(Stored data)
***
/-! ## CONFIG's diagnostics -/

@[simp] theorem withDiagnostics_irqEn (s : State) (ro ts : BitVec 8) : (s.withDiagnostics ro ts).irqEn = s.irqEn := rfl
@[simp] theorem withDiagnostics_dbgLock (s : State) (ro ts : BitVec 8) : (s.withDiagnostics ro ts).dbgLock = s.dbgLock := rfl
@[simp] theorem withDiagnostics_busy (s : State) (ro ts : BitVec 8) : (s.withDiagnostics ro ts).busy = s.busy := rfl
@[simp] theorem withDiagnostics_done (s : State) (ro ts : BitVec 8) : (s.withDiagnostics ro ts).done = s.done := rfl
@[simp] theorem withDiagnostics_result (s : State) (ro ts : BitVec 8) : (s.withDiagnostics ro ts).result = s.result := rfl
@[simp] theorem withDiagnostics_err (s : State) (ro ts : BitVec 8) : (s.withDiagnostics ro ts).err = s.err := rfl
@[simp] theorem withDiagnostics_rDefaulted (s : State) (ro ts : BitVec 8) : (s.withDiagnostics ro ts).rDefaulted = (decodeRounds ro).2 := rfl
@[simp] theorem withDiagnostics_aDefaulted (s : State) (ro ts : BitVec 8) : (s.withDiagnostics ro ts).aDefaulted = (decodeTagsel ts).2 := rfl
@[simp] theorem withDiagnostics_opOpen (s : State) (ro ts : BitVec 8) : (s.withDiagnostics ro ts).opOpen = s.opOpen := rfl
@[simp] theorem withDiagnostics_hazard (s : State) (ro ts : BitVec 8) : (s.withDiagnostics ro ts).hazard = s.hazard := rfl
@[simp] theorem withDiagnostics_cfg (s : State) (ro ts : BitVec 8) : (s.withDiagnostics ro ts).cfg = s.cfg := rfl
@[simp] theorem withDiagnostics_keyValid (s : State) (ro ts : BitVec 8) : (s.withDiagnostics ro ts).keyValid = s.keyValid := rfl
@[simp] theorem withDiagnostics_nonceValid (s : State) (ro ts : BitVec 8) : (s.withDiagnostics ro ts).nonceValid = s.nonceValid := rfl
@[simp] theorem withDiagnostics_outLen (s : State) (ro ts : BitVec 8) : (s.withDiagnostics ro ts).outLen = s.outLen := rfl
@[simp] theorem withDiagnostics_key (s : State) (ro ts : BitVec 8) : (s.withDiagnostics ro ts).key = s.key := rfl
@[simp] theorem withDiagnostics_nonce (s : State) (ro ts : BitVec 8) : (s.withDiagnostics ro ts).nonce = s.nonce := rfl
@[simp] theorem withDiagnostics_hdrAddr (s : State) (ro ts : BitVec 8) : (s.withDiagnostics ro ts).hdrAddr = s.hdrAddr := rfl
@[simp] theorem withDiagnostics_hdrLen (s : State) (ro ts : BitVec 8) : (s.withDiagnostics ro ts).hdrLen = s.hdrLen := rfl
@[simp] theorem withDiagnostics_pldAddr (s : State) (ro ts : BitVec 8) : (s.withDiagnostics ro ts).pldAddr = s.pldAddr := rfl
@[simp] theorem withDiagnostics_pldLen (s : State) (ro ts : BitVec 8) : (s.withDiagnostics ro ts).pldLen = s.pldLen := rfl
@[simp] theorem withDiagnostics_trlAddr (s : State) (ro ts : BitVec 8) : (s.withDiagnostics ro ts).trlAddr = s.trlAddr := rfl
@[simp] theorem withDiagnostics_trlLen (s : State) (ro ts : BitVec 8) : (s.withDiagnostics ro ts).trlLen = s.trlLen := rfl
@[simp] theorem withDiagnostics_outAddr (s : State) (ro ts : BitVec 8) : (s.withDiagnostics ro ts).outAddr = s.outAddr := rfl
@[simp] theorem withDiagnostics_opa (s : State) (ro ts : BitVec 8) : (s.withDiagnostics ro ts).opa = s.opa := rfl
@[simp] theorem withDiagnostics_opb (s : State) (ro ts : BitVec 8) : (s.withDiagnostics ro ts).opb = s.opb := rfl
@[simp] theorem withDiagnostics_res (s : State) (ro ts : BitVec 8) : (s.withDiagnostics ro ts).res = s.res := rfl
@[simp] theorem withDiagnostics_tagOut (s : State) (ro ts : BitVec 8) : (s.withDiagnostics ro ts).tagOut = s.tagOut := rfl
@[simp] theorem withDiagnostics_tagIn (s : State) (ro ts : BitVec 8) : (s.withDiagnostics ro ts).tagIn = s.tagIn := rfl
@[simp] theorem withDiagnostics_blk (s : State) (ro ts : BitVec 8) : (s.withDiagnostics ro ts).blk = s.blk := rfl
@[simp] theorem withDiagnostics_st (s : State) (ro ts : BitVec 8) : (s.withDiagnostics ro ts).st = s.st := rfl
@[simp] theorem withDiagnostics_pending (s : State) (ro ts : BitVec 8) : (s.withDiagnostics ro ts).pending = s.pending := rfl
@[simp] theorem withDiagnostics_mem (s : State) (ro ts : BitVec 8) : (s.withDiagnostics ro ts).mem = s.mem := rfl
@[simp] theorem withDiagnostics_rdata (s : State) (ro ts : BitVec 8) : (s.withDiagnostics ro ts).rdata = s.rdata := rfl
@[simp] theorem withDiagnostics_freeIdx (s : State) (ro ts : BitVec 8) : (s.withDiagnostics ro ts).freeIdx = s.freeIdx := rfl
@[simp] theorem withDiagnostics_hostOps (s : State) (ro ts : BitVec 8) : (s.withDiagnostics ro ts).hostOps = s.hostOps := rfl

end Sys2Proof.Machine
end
***
> [What to work on] Exactly as they stand, set down the lines from the top of the data through the line with "s.busy := rfl".

> [Exercise answer]
/-! ## CONFIG's diagnostics -/

@[simp] theorem withDiagnostics_irqEn (s : State) (ro ts : BitVec 8) : (s.withDiagnostics ro ts).irqEn = s.irqEn := rfl
@[simp] theorem withDiagnostics_dbgLock (s : State) (ro ts : BitVec 8) : (s.withDiagnostics ro ts).dbgLock = s.dbgLock := rfl
@[simp] theorem withDiagnostics_busy (s : State) (ro ts : BitVec 8) : (s.withDiagnostics ro ts).busy = s.busy := rfl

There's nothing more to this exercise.